-- ==== Sys2Proof/Laws/Within.lean ====
section
/-! SUPPORT. What each shared operation may touch: one lemma per operation, in the terms of Safety.lean. -/

namespace Sys2Proof.Machine

open Sys2Proof

/-! ## The relation -/

theorem Part.alike_refl (s : State) (p : Part) : p.alike s s := by
  cases p <;> simp [Part.alike]

theorem Part.alike_trans {s t u : State} {p : Part} (h : p.alike s t) (g : p.alike t u) : p.alike s u := by
  cases p <;> simp_all [Part.alike]

theorem Within.refl (ps : List Part) (s : State) : Within ps s s := fun p _ => p.alike_refl s

theorem Within.trans {ps : List Part} {s t u : State} (h : Within ps s t) (g : Within ps t u) : Within ps s u :=
  fun p hp => Part.alike_trans (h p hp) (g p hp)

theorem Within.mono {ps qs : List Part} {s t : State} (h : Within ps s t) (hs : ps ⊆ qs) :
    Within qs s t := fun p hp => h p fun hq => hp (hs hq)

/-- A fold touches what one round of it touches. -/
theorem Within.foldl {α : Type} {ps : List Part} (f : State → α → State) (h : ∀ s a, Within ps s (f s a))
    (l : List α) (s : State) : Within ps s (l.foldl f s) := by
  induction l generalizing s with
  | nil => exact Within.refl ps s
  | cons a l ih => exact (h s a).trans (ih (f s a))

theorem Within.ite {ps : List Part} {s t u : State} {b : Prop} [Decidable b] (h : Within ps s t)
    (g : Within ps s u) : Within ps s (if b then t else u) := by
  split <;> assumption

/-! ## One field at a time -/

theorem entries_within (s : State) (x) : Within [.entries] s { s with entries := x } := by
  intro p hp; cases p <;> first | exact rfl | exact ⟨rfl, rfl⟩ | exact ⟨rfl, rfl, rfl, rfl⟩ |
    exact ⟨rfl, rfl, rfl, rfl, rfl, rfl, rfl, rfl, rfl, rfl, rfl⟩ | exact absurd (by decide) hp

theorem lanes_within (s : State) (x) : Within [.lanes] s { s with lanes := x } := by
  intro p hp; cases p <;> first | exact rfl | exact ⟨rfl, rfl⟩ | exact ⟨rfl, rfl, rfl, rfl⟩ |
    exact ⟨rfl, rfl, rfl, rfl, rfl, rfl, rfl, rfl, rfl, rfl, rfl⟩ | exact absurd (by decide) hp

theorem slots_within (s : State) (x) : Within [.slots] s { s with slots := x } := by
  intro p hp; cases p <;> first | exact rfl | exact ⟨rfl, rfl⟩ | exact ⟨rfl, rfl, rfl, rfl⟩ |
    exact ⟨rfl, rfl, rfl, rfl, rfl, rfl, rfl, rfl, rfl, rfl, rfl⟩ | exact absurd (by decide) hp

theorem carriages_within (s : State) (x) : Within [.carriages] s { s with carriages := x } := by
  intro p hp; cases p <;> first | exact rfl | exact ⟨rfl, rfl⟩ | exact ⟨rfl, rfl, rfl, rfl⟩ |
    exact ⟨rfl, rfl, rfl, rfl, rfl, rfl, rfl, rfl, rfl, rfl, rfl⟩ | exact absurd (by decide) hp

theorem services_within (s : State) (x) : Within [.services] s { s with services := x } := by
  intro p hp; cases p <;> first | exact rfl | exact ⟨rfl, rfl⟩ | exact ⟨rfl, rfl, rfl, rfl⟩ |
    exact ⟨rfl, rfl, rfl, rfl, rfl, rfl, rfl, rfl, rfl, rfl, rfl⟩ | exact absurd (by decide) hp

theorem bindings_within (s : State) (x) : Within [.bindings] s { s with bindings := x } := by
  intro p hp; cases p <;> first | exact rfl | exact ⟨rfl, rfl⟩ | exact ⟨rfl, rfl, rfl, rfl⟩ |
    exact ⟨rfl, rfl, rfl, rfl, rfl, rfl, rfl, rfl, rfl, rfl, rfl⟩ | exact absurd (by decide) hp

theorem handed_within (s : State) (x) : Within [.handed] s { s with handed := x } := by
  intro p hp; cases p <;> first | exact rfl | exact ⟨rfl, rfl⟩ | exact ⟨rfl, rfl, rfl, rfl⟩ |
    exact ⟨rfl, rfl, rfl, rfl, rfl, rfl, rfl, rfl, rfl, rfl, rfl⟩ | exact absurd (by decide) hp

theorem watchSeen_within (s : State) (x) : Within [.watchSeen] s { s with watchSeen := x } := by
  intro p hp; cases p <;> first | exact rfl | exact ⟨rfl, rfl⟩ | exact ⟨rfl, rfl, rfl, rfl⟩ |
    exact ⟨rfl, rfl, rfl, rfl, rfl, rfl, rfl, rfl, rfl, rfl, rfl⟩ | exact absurd (by decide) hp

theorem promptSet_within (s : State) (x) : Within [.survey] s { s with promptSet := x } := by
  intro p hp; cases p <;> first | exact rfl | exact ⟨rfl, rfl⟩ | exact ⟨rfl, rfl, rfl, rfl⟩ |
    exact ⟨rfl, rfl, rfl, rfl, rfl, rfl, rfl, rfl, rfl, rfl, rfl⟩ | exact absurd (by decide) hp

theorem surveyPointer_within (s : State) (x) : Within [.survey] s { s with surveyPointer := x } := by
  intro p hp; cases p <;> first | exact rfl | exact ⟨rfl, rfl⟩ | exact ⟨rfl, rfl, rfl, rfl⟩ |
    exact ⟨rfl, rfl, rfl, rfl, rfl, rfl, rfl, rfl, rfl, rfl, rfl⟩ | exact absurd (by decide) hp

/-- A change of the store touches the parts of the store it changes. -/
theorem store_within {ps : List Part} (s : State) (y : Store)
    (h1 : .buffers ∈ ps ∨ y.freeBuffers = s.store.freeBuffers)
    (h2 : .share ∈ ps ∨ y.automaticShare = s.store.automaticShare)
    (h3 : .controlQueue ∈ ps ∨ y.controlQueue = s.store.controlQueue)
    (h4 : .directory ∈ ps ∨ Part.alike s { s with store := y } .directory)
    (h5 : .skips ∈ ps ∨ y.directorySkips = s.store.directorySkips)
    (h6 : .port ∈ ps ∨ Part.alike s { s with store := y } .port)
    (h7 : .rateSet ∈ ps ∨ y.rateSet = s.store.rateSet) : Within ps s { s with store := y } := by
  intro p hp
  cases p
  case buffers => exact h1.resolve_left hp
  case share => exact h2.resolve_left hp
  case controlQueue => exact h3.resolve_left hp
  case directory => exact h4.resolve_left hp
  case skips => exact h5.resolve_left hp
  case port => exact h6.resolve_left hp
  case rateSet => exact h7.resolve_left hp
  all_goals first | exact rfl | exact ⟨rfl, rfl⟩

/-- A change of the management unit touches the parts of it that change. -/
theorem mgmt_within {ps : List Part} (s : State) (y : Management)
    (h1 : .unitAddress ∈ ps ∨ y.unitAddress = s.mgmt.unitAddress)
    (h2 : .inputQueue ∈ ps ∨ y.inputQueue = s.mgmt.inputQueue)
    (h3 : .restartWaiting ∈ ps ∨ y.restartWaiting = s.mgmt.restartWaiting)
    (h4 : .counts ∈ ps ∨ Part.alike s { s with mgmt := y } .counts)
    (h5 : .owed ∈ ps ∨ y.owed = s.mgmt.owed)
    (h6 : .log ∈ ps ∨ Part.alike s { s with mgmt := y } .log) : Within ps s { s with mgmt := y } := by
  intro p hp
  cases p
  case unitAddress => exact h1.resolve_left hp
  case inputQueue => exact h2.resolve_left hp
  case restartWaiting => exact h3.resolve_left hp
  case counts => exact h4.resolve_left hp
  case owed => exact h5.resolve_left hp
  case log => exact h6.resolve_left hp
  all_goals first | exact rfl | exact ⟨rfl, rfl⟩ | exact ⟨rfl, rfl, rfl, rfl⟩ |
    exact ⟨rfl, rfl, rfl, rfl, rfl, rfl, rfl, rfl, rfl, rfl, rfl⟩

/-! ## Named updates -/

theorem modEntry_within (s : State) (e : Nat) (f : PlanEntry → PlanEntry) : Within [.entries] s (s.modEntry e f) := by
  exact entries_within s _

theorem modLane_within (s : State) (l : Nat) (f : Lane → Lane) : Within [.lanes] s (s.modLane l f) := by
  exact lanes_within s _

theorem modCounters_within (s : State) (l : Nat) (f : LaneCounters → LaneCounters) :
    Within [.lanes] s (s.modCounters l f) := modLane_within s l _

theorem modAsm_within (s : State) (l : Nat) (f : Assembler → Assembler) : Within [.lanes] s (s.modAsm l f) :=
  modLane_within s l _

theorem modRover_within (s : State) (l : Nat) (f : Rover → Rover) : Within [.lanes] s (s.modRover l f) :=
  modLane_within s l _

theorem modSlot_within (s : State) (k : Nat) (f : Slot → Slot) : Within [.slots] s (s.modSlot k f) := by
  exact slots_within s _

theorem modCarriage_within (s : State) (c : Nat) (f : Carriage → Carriage) :
    Within [.carriages] s (s.modCarriage c f) := by
  exact carriages_within s _

theorem modService_within (s : State) (key : Key) (f : Service → Service) :
    Within [.services] s (s.modService key f) := by
  exact services_within s _

theorem modBinding_within (s : State) (name : BindingName) (f : Binding → Binding) :
    Within [.bindings] s (s.modBinding name f) := by
  exact bindings_within s _

theorem hand_within (s : State) (key : Key) : Within [.handed] s (s.hand key) := by
  exact handed_within s _

theorem handScored_within (s : State) (key : Key) (c : Nat) : Within [.handed] s (s.handScored key c) := by
  exact handed_within s _

/-! ## Output store (Store.lean) -/

theorem recomputeShare_within (s : State) : Within [.share] s (recomputeShare s) := by
  exact store_within _ _ (.inr rfl) (.inl (by decide)) (.inr rfl) (.inr ⟨rfl, rfl, rfl, rfl⟩)
    (.inr rfl) (.inr ⟨rfl, rfl, rfl, rfl, rfl, rfl, rfl, rfl, rfl, rfl, rfl⟩) (.inr rfl)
━━━
■ REQUIRED ACTION
From the records, copy every line that has the string "counts" in it.

■ TASK SOLUTION
    (h4 : .counts ∈ ps ∨ Part.alike s { s with mgmt := y } .counts)
  case counts => exact h4.resolve_left hp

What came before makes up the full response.